# My 7 month old crested gecko is not feeding!?



## reptile1234 (May 20, 2010)

Hello,

I have a 7 month old Crested Gecko and i have tried him on loads of different flavours and brands of baby food and he has never even found the food bowl in the tank! (i have a exo terra 45x45x45 cm) and he does not bother with crickets or mealworms!

please help because he is loosing wait! 

p.s. i hand feed him as well as putting both live and baby food in his tank

kind regards,

joe.g


----------



## Ophexis (Feb 19, 2010)

Please don't use baby food... Use Repashy or Clarke's, it is much better for them and is a complete diet - you know exactly what's getting into them.
Have you tried putting him in a smaller enclosure?

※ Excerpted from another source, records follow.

-- ==== Sys2Proof/Tests/Slice0.lean ====
section
/-! SUPPORT. The model's own tests. Expected results are the spec's (95_test_vectors, 30_encoding section 2, 40_opcode_table section 7), or
computed by hand from the rule a test names. The second half holds one witness per statement that has hypotheses. -/

namespace Sys2Proof.Tests

open Sys2Proof.Machine

/-! ### Helpers -/

/-- The state after a load of the bytes under REF, with `pc` moved to `pc`. -/
def at_ (bytes : List Byte) (pc : Nat) : State := (State.loaded Config.ref bytes).setPc pc

/-- The state after a load of the bytes under REF. -/
def start (bytes : List Byte) : State := at_ bytes 0

/-- What the host reads after one step of the machine of REF: status and `pc`. -/
def after (s : State) : Option (Status × Nat) :=
  match step s with
  | .next t => some (t.status, t.pc)
  | .fault _ => none
  | .refused _ => none

/-- Register `i` after one step from a load of the bytes. -/
def regAfter (bytes : List Byte) (i : Fin numRegs) : Option Int :=
  match step (start bytes) with
  | .next t => some (hostReadReg t i).toInt
  | .fault _ => none
  | .refused _ => none

/-- An argument as the vectors give it. -/
structure SeenArg where
  spec : ArgSpec
  value : ArgValue
deriving DecidableEq, Repr

/-- A decode as the vectors give it: opcode, arguments, offset past the instruction. -/
structure Seen where
  op : Opcode
  args : List SeenArg
  next : Nat
deriving DecidableEq, Repr

/-- A decode at offset 0 in REF. -/
def decoded (bytes : List Byte) : Option Seen :=
  match decode Config.ref (Memory.ofBytes bytes) 0 with
  | .ok ins next => some ⟨ins.op, ins.args.map fun a => ⟨a.spec, a.value⟩, next⟩
  | .err _ => none

/-- The instruction of REF at offset 0. -/
def instrAt (bytes : List Byte) : DecodeResult Instr := decodeInstr (Memory.ofBytes bytes) 0

/-! ### Configuration checks (40_opcode_table R109): each refuses an ill-formed term -/

theorem test_ref_is_well_formed : Config.ref.wellFormed = true := by decide

theorem test_wfK_refuses_6_and_255 :
    { Config.ref with K := 6 }.wfK = false ∧ { Config.ref with K := 255 }.wfK = false
      ∧ { Config.ref with K := 7 }.wfK = true ∧ { Config.ref with K := 254 }.wfK = true := by decide

theorem test_wfIdsDistinct_refuses_two_equal_ids :
    { Config.ref with ids := { Config.ref.ids with noop := 0 } }.wfIdsDistinct = false := by decide

theorem test_wfIdsRange_refuses_id_K :
    { Config.ref with ids := { Config.ref.ids with move := 18 } }.wfIdsRange = false := by decide

theorem test_wfTableTotal_refuses_a_short_table :
    { Config.ref with shapeTable := Config.ref.shapeTable.take 17 }.wfTableTotal = false := by decide

/-- T11. -/
def descT11 : ShapeDesc := { argc := 1, w1 := some .w8, w2 := some .w8, w3 := none, s1 := .u, s2 := .u, s3 := .u }

/-- T12. -/
def descT12 : ShapeDesc :=
  { argc := 3, w1 := some .w16, w2 := some .w8, w3 := some .w8, s1 := .u, s2 := .u, s3 := .u }

/-- REF with one more entry in its table. -/
def withDesc (d : ShapeDesc) : Config := { Config.ref with K := 19, shapeTable := Config.ref.shapeTable ++ [d] }

theorem test_T11_is_refused : (withDesc descT11).wfConsistent = false ∧ (withDesc descT11).wellFormed = false := by decide

theorem test_T12_is_refused : (withDesc descT12).wfConsistent = true ∧ (withDesc descT12).wfLegal = false := by decide

theorem test_wfPinned_refuses_a_noop_with_an_argument :
    { Config.ref with ids := { Config.ref.ids with noop := 7, move := 1 } }.wfPinned = false := by decide

theorem test_wfRegReset_refuses_31_entries_and_2_to_31 :
    { Config.ref with regReset := List.replicate 31 0 }.wfRegReset = false
      ∧ { Config.ref with regReset := List.replicate 32 (2 ^ 31) }.wfRegReset = false := by decide

/-! ### Instruction checks: each refuses an ill-formed term -/

theorem test_prefixed_refuses_an_opcode_no_byte_gives :
    (Instr.extFirst (.real 18) []).wellFormed = false ∧ (Instr.extFirst .boundary []).wellFormed = false := by decide

theorem test_prefixed_refuses_load_immediate :
    (Instr.extSecond (.real 3) [.ofByte .u 0, .ofHalf .s 5]).wellFormed = false := by decide

theorem test_prefixed_refuses_the_unwidened_shape :
    (Instr.extFirst (.real 7) [.ofByte .u 1]).wellFormed = false
      ∧ (Instr.extFirst (.real 7) [.ofHalf .u 1]).wellFormed = true := by decide

theorem test_prefixed_refuses_a_wrong_byte_count :
    (Instr.extBoth (.real 7) [{ spec := .u16, bytes := [1] }]).wellFormed = false := by decide

theorem test_boundary_is_not_an_encoding : Instr.boundary.wellFormed = false := rfl

theorem test_li_refuses_32768 :
    (AsmStmt.li 0 32768).wellFormed Config.ref = false ∧ (AsmStmt.li 0 (-32769)).wellFormed Config.ref = false
      ∧ (AsmStmt.li 0 (-32768)).wellFormed Config.ref = true := by decide

theorem test_asm_move_refuses_one_byte :
    (AsmStmt.move [0]).wellFormed Config.ref = false ∧ (AsmStmt.move [0, 31]).wellFormed Config.ref = true := by decide

theorem test_memory_wf_refuses_each_broken_form :
    Memory.wf { length := 2, cells := [(1, 5), (0, 5)] } = false ∧ Memory.wf { length := 2, cells := [(2, 5)] } = false
      ∧ Memory.wf { length := 2, cells := [(0, 0)] } = false ∧ Memory.wf { length := 2, cells := [(0, 5)] } = true := by decide

/-! ### Opcode table: T1 to T10 -/

theorem test_T1_to_T5 :
    [0x00, 0x11, 0x12, 0x80, 0xFF].map Config.ref.fromByte
      = [.real 0, .real 17, .outOfRange, .outOfRange, .outOfRange] := by decide

theorem test_T6_to_T8 :
    Config.ref.toByte .outOfRange = 0xFF ∧ Config.ref.toByte .boundary = 0x12
      ∧ Config.ref.fromByte 0x12 = .outOfRange ∧ Config.ref.toByte (Config.ref.fromByte 0x9C) = 0xFF := by decide

theorem test_T9_T10 :
    Config.ref.shapeOf (.real 3) = [.u8, .s8] ∧ Config.ref.shapeOf .outOfRange = []
      ∧ Config.ref.shapeOf .boundary = [] := by decide

/-! ### Widening: X1 to X9 -/

theorem test_X1_to_X4 :
    Shape.widen [.u8, .s8] .first = [.u16, .s8] ∧ Shape.widen [.u8, .s8] .second = [.u8, .s16]
      ∧ Shape.widen [.u8, .s8] .both = [.u16, .s16] ∧ Shape.widen [] .both = [] := by decide

theorem test_X5_to_X9 :
    Shape.widen [.u8] .second = [.u8] ∧ Shape.widen [.s8] .first = [.s16] ∧ Shape.widen [.u24] .first = [.u24]
      ∧ Shape.widen [.u8, .u16] .second = [.u8, .u16] ∧ Shape.widen [.u8, .u8, .u8] .both = [.u16, .u16, .u8] := by
  decide

/-! ### Words written out from the encoding, every constructor of REF -/

theorem test_decode_named_words :
    instrAt [0x00] = .ok .halt 1 ∧ instrAt [0x01] = .ok .noop 1 ∧ instrAt [0x02, 5, 6] = .ok (.move 5 6) 3
      ∧ instrAt [0x03, 0x00, 0x05] = .ok (.loadImmediate 0 5) 3 := by decide

theorem test_decode_prefixed_load_immediate_words :
    instrAt [0x04, 0x03, 0x00, 0x01, 0x05] = .ok (.extFirstLoadImmediate 1 5) 5
      ∧ instrAt [0x05, 0x03, 0x00, 0x01, 0xF4] = .ok (.extSecondLoadImmediate 0 500) 5
      ∧ instrAt [0x06, 0x03, 0x00, 0x07, 0x00, 0x01] = .ok (.extBothLoadImmediate 7 1) 6 := by decide

theorem test_decode_prefixed_words :
    instrAt [0x04, 0x00] = .ok (.extFirst (.real 0) []) 2
      ∧ instrAt [0x05, 0x05, 0x00] = .ok (.extSecond (.real 5) []) 2
      ∧ instrAt [0x06, 0x02, 0x00, 0x01, 0x00, 0x02] = .ok (.extBoth (.real 2) [.ofHalf .u 1, .ofHalf .u 2]) 6 := by decide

The 45 cube could have freaked him out with the space. Are you putting the food bowl in the exact same place every night? 
Are you leaving the live food in overnight? 
Don't solely rely on hand feeding or else the crestie will get used to it and refuse to eat any other way. How much weight has he lost in what time?
What are your temperatures and humidity?

If you are concerned I would arrange a vet check and get faecals done.


----------



## reptile1234 (May 20, 2010)

thanks, i hand feed him his live food and i do not put them in the tank at night and when we got him he was 13 grams then he went upto 15 now he is just not eating and hes about 13/14 grams. We have had him 4 months.


----------



## reptile1234 (May 20, 2010)

temp= 65 farenheit on average

humidity= 60- 70 percent


----------



## Ophexis (Feb 19, 2010)

Okay, how often are you misting the tank? They should have humidity between 60-80% upon initial misting and then be allowed a thorough drying out period before misting again. 
If you could answer the remaining questions that would be lovely.


----------



## reptile1234 (May 20, 2010)

I have tried putting him in a smaller tank but no good and i have just sed the temp and humidity and yeah i giv it a drying out period. :2thumb:

regards,


----------



## Ophexis (Feb 19, 2010)

Perhaps a visit to the vet is in order.

But please reconsider about offering it baby food - it's nowhere near as good for them as Crested Gecko Diet and the diet has been created for a reason.


----------



## marky0283 (Nov 19, 2008)

The temperature at 65 is this all the time or just at night?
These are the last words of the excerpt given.